TV Licencing: Repeat Offender
Sign number 101 that you are a university student: you get excited when an unpaid TV licence bill hits the doormat.
Just me? Ok then, but that excitement soon fades – not because another debt notice beats you between the eyes, but because the realisation stirs that you do not actually have a television.
I decided not to buy a “right to watch the box” - or indeed, a box to watch! - on the basis that there are just too many other interesting things to do in Portsmouth.
That, and a personal belief that it is false economy to part with £135 just to watch mostly re-runs, is what informed my decision.
Boy, am I being made to regret it. I have been branded a “law-breaker,” a “criminal” and received a written caution for allegedly persisting to contravene section 366 of the 2003 Communications Act over a period spanning five months.
Except, of course, I have not actually done anything wrong – whatever happened to being innocent until proven guilty?
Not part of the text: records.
/-- R95, R96, R97: an image loads exactly when its cartridge-type byte is 0x00 to 0x03, its ROM-size byte at most 0x08, its
length the one that byte declares and its RAM-size byte one of the table; the cartridge then has the mapper, the bank bits and
the RAM bytes those bytes say, and power-on of any other image ends in LoadRefused. -/
def Obligations.ImageLoadsExactlyWhenTheHeaderIsKnown : Prop :=
  (∀ (img : Image) (cart : Cartridge),
    loadCartridge img = .ok cart ↔
      (img.bytes.read 0x0147).toNat ≤ 3 ∧ (img.bytes.read 0x0148).toNat ≤ 8 ∧
      img.length = 0x8000 * 2 ^ (img.bytes.read 0x0148).toNat ∧
      cart.kind = (if img.bytes.read 0x0147 = 0 then MapperKind.romOnly else MapperKind.mbc1) ∧
      cart.romBankBits = 1 + (img.bytes.read 0x0148).toNat ∧ cart.rom = img.bytes ∧
      ((img.bytes.read 0x0149 = 0x00 ∧ cart.ramSize.bytes = 0) ∨
        (img.bytes.read 0x0149 = 0x02 ∧ cart.ramSize.bytes = 0x2000) ∨
        (img.bytes.read 0x0149 = 0x03 ∧ cart.ramSize.bytes = 0x8000) ∨
        (img.bytes.read 0x0149 = 0x04 ∧ cart.ramSize.bytes = 0x20000) ∨
        (img.bytes.read 0x0149 = 0x05 ∧ cart.ramSize.bytes = 0x10000))) ∧
  (∀ (cfg : Config) (img : Image) (ram cartRam : Memory) (env : List EnvInput),
    (∀ cart, loadCartridge img ≠ .ok cart) →
    ∃ why, powerOn cfg img ram cartRam env = .error (.loadRefused why))

/-! ### Encoding -/

/-- Sanity: words written out from the spec's encodings decode to the instructions they stand for, one or more per family. -/
def Obligations.KnownWordsDecode : Prop :=
  decode [0x01, 0x34, 0x12] = .ok (.ld_BC_u16 0x1234, []) ∧ decode [0x41] = .ok (.ld_B_C, []) ∧
  decode [0x8E] = .ok (.adc_A_mHL, []) ∧ decode [0xFE, 0x40] = .ok (.cp_u8 0x40, []) ∧
  decode [0x39] = .ok (.add_HL_SP, []) ∧ decode [0xF8, 0xFE] = .ok (.ld_HL_SPi8 0xFE, []) ∧
  decode [0x17] = .ok (.rla, []) ∧ decode [0xCB, 0x36] = .ok (.swap_mHL, []) ∧
  decode [0xCB, 0x5E] = .ok (.bit_3_mHL, []) ∧ decode [0xCB, 0x87] = .ok (.res_0_A, []) ∧
  decode [0xCB, 0xC0] = .ok (.set_0_B, []) ∧ decode [0x20, 0xFC] = .ok (.jr_NZ_i8 0xFC, []) ∧
  decode [0xDC, 0x00, 0x30] = .ok (.call_C_u16 0x3000, []) ∧ decode [0x76] = .ok (.halt, []) ∧
  decode [0x10, 0x00] = .ok (.stop 0x00, []) ∧ decode [0xDD] = .ok (.unused_DD, [])

/-- Derived from R124 to R131, R134: in the formats whose operands stand in the opcode, the first byte, or the byte after 0xCB, is
the fixed bits with the register, pair, condition, operation and index codes in their fields; in the fixed-opcode formats B1, B2
and B3 it is the row's own opcode; and immediates follow, low byte first. -/
def Obligations.OpcodesFollowTheFormats : Prop :=
  (∀ d r : R8, ¬ (d = .mHL ∧ r = .mHL) → encode (ldRow d r) = [1#2 ++ regCode d ++ regCode r]) ∧
  (∀ (d : R8) (n : Byte), encode (ldImmRow d n) = [0#2 ++ regCode d ++ 6#3, n] ∧
    encode (incRow d) = [0#2 ++ regCode d ++ 4#3] ∧ encode (decRow d) = [0#2 ++ regCode d ++ 5#3]) ∧
  (∀ (op : AluOp) (r : R8) (n : Byte), encode (aluRow op r) = [2#2 ++ aluCode op ++ regCode r] ∧
    encode (aluImmRow op n) = [3#2 ++ aluCode op ++ 6#3, n]) ∧
  (∀ (p : R16) (nn : Word), encode (ldImm16Row p nn) = [0#2 ++ pairCode p ++ 1#4, nn.extractLsb' 0 8, nn.extractLsb' 8 8] ∧
    encode (inc16Row p) = [0#2 ++ pairCode p ++ 3#4] ∧ encode (addHLRow p) = [0#2 ++ pairCode p ++ 9#4] ∧
    encode (dec16Row p) = [0#2 ++ pairCode p ++ 11#4]) ∧
  (∀ p : R16Stk, encode (popRow p) = [3#2 ++ stackCode p ++ 1#4] ∧ encode (pushRow p) = [3#2 ++ stackCode p ++ 5#4]) ∧
  (∀ (cc : Cond) (e : Byte) (nn : Word), encode (jrRow cc e) = [1#3 ++ condCode cc ++ 0#3, e] ∧
    encode (retRow cc) = [6#3 ++ condCode cc ++ 0#3] ∧
    encode (jpRow cc nn) = [6#3 ++ condCode cc ++ 2#3, nn.extractLsb' 0 8, nn.extractLsb' 8 8] ∧
    encode (callRow cc nn) = [6#3 ++ condCode cc ++ 4#3, nn.extractLsb' 0 8, nn.extractLsb' 8 8]) ∧
  (∀ t : Idx8, encode (rstRow t) = [3#2 ++ idxCode t ++ 7#3]) ∧
  (∀ (op : ShiftOp) (b : Idx8) (r : R8), encode (shiftRow op r) = [0xCB, 0#2 ++ shiftCode op ++ regCode r] ∧
    encode (bitRow b r) = [0xCB, 1#2 ++ idxCode b ++ regCode r] ∧ encode (resRow b r) = [0xCB, 2#2 ++ idxCode b ++ regCode r] ∧
    encode (setRow b r) = [0xCB, 3#2 ++ idxCode b ++ regCode r]) ∧
  (∀ row ∈
      [(Instr.nop, (0x00 : Byte)), (.ld_mBC_A, 0x02), (.rlca, 0x07), (.ld_A_mBC, 0x0A), (.rrca, 0x0F), (.ld_mDE_A, 0x12),
       (.rla, 0x17), (.ld_A_mDE, 0x1A), (.rra, 0x1F), (.ld_mHLinc_A, 0x22), (.daa, 0x27), (.ld_A_mHLinc, 0x2A),
       (.cpl, 0x2F), (.ld_mHLdec_A, 0x32), (.scf, 0x37), (.ld_A_mHLdec, 0x3A), (.ccf, 0x3F), (.halt, 0x76), (.ret, 0xC9),
       (.prefix_CB, 0xCB), (.unused_D3, 0xD3), (.reti, 0xD9), (.unused_DB, 0xDB), (.unused_DD, 0xDD), (.ld_mC_A, 0xE2),
       (.unused_E3, 0xE3), (.unused_E4, 0xE4), (.jp_HL, 0xE9), (.unused_EB, 0xEB), (.unused_EC, 0xEC),
       (.unused_ED, 0xED), (.ld_A_mC, 0xF2), (.di, 0xF3), (.unused_F4, 0xF4), (.ld_SP_HL, 0xF9), (.ei, 0xFB),
       (.unused_FC, 0xFC), (.unused_FD, 0xFD)],
    encode row.1 = [row.2]) ∧
  (∀ n : Byte, encode (.stop n) = [0x10, n] ∧ encode (.jr_i8 n) = [0x18, n] ∧ encode (.ldh_mU8_A n) = [0xE0, n] ∧
    encode (.add_SP_i8 n) = [0xE8, n] ∧ encode (.ldh_A_mU8 n) = [0xF0, n] ∧ encode (.ld_HL_SPi8 n) = [0xF8, n]) ∧
  (∀ row ∈ [(Instr.ld_mU16_SP, (0x08 : Byte)), (.jp_u16, 0xC3), (.call_u16, 0xCD), (.ld_mU16_A, 0xEA), (.ld_A_mU16, 0xFA)],
    ∀ nn : Word, encode (row.1 nn) = [row.2, nn.extractLsb' 0 8, nn.extractLsb' 8 8])

/-- Derived from R120 to R134: decoding the encoding of a whole instruction, with any bytes after it, gives the instruction
back with every operand, and the bytes after it. -/
def Obligations.DecodeOfEncodeIsTheInstruction : Prop :=
  ∀ (i : Instr) (rest : List Byte), i.wellFormed = true → decode (encode i ++ rest) = .ok (i, rest)

/-- Derived from R120, R133, R135: every opcode byte decodes once enough bytes follow; the instruction is a whole one (never
the bare prefix), its length, 1, 2 or 3, depends on the first byte alone and is 2 after 0xCB, its encoding is exactly the
bytes consumed, and it is one of the eleven unused slots exactly for the eleven bytes of R133, each of length 1. -/
def Obligations.EveryByteSequenceDecodesAtItsLength : Prop :=
  ∀ op : Byte, ∃ n, (n = 1 ∨ n = 2 ∨ n = 3) ∧ (op = 0xCB → n = 2) ∧
    (op ∈ [(0xD3 : Byte), 0xDB, 0xDD, 0xE3, 0xE4, 0xEB, 0xEC, 0xED, 0xF4, 0xFC, 0xFD] → n = 1) ∧
    ∀ (b1 b2 : Byte) (rest : List Byte), ∃ i,
      decode (op :: b1 :: b2 :: rest) = .ok (i, (op :: b1 :: b2 :: rest).drop n) ∧
      encode i = (op :: b1 :: b2 :: rest).take n ∧ i.wellFormed = true ∧
      (i ∈ [Instr.unused_D3, .unused_DB, .unused_DD, .unused_E3, .unused_E4, .unused_EB, .unused_EC, .unused_ED, .unused_F4,
          .unused_FC, .unused_FD] ↔
        op ∈ [(0xD3 : Byte), 0xDB, 0xDD, 0xE3, 0xE4, 0xEB, 0xEC, 0xED, 0xF4, 0xFC, 0xFD])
My only crime to date is indirectly causing a carbon footprint in wasted paper. So pick up the phone and stop this nonsense I hear the reader cry.
Perhaps I might if I had not already informed them three times that I did not own a TV last autumn.
Now the gloves are off because this periodical post still arrives like hate mail; my half-sadistic side wants to see that white van roll up by the pavement while I laugh into a Pot Noodle.
But back to The Legal Occupier (they do not even know my name, much less do they care), versus Auntie Beeb. Pay the fee and end the feud? You must be joking.
Like their constant letters, the BBC is just streaming a bunch of repeats. Besides, when the swat team does finally appear, I will be ready.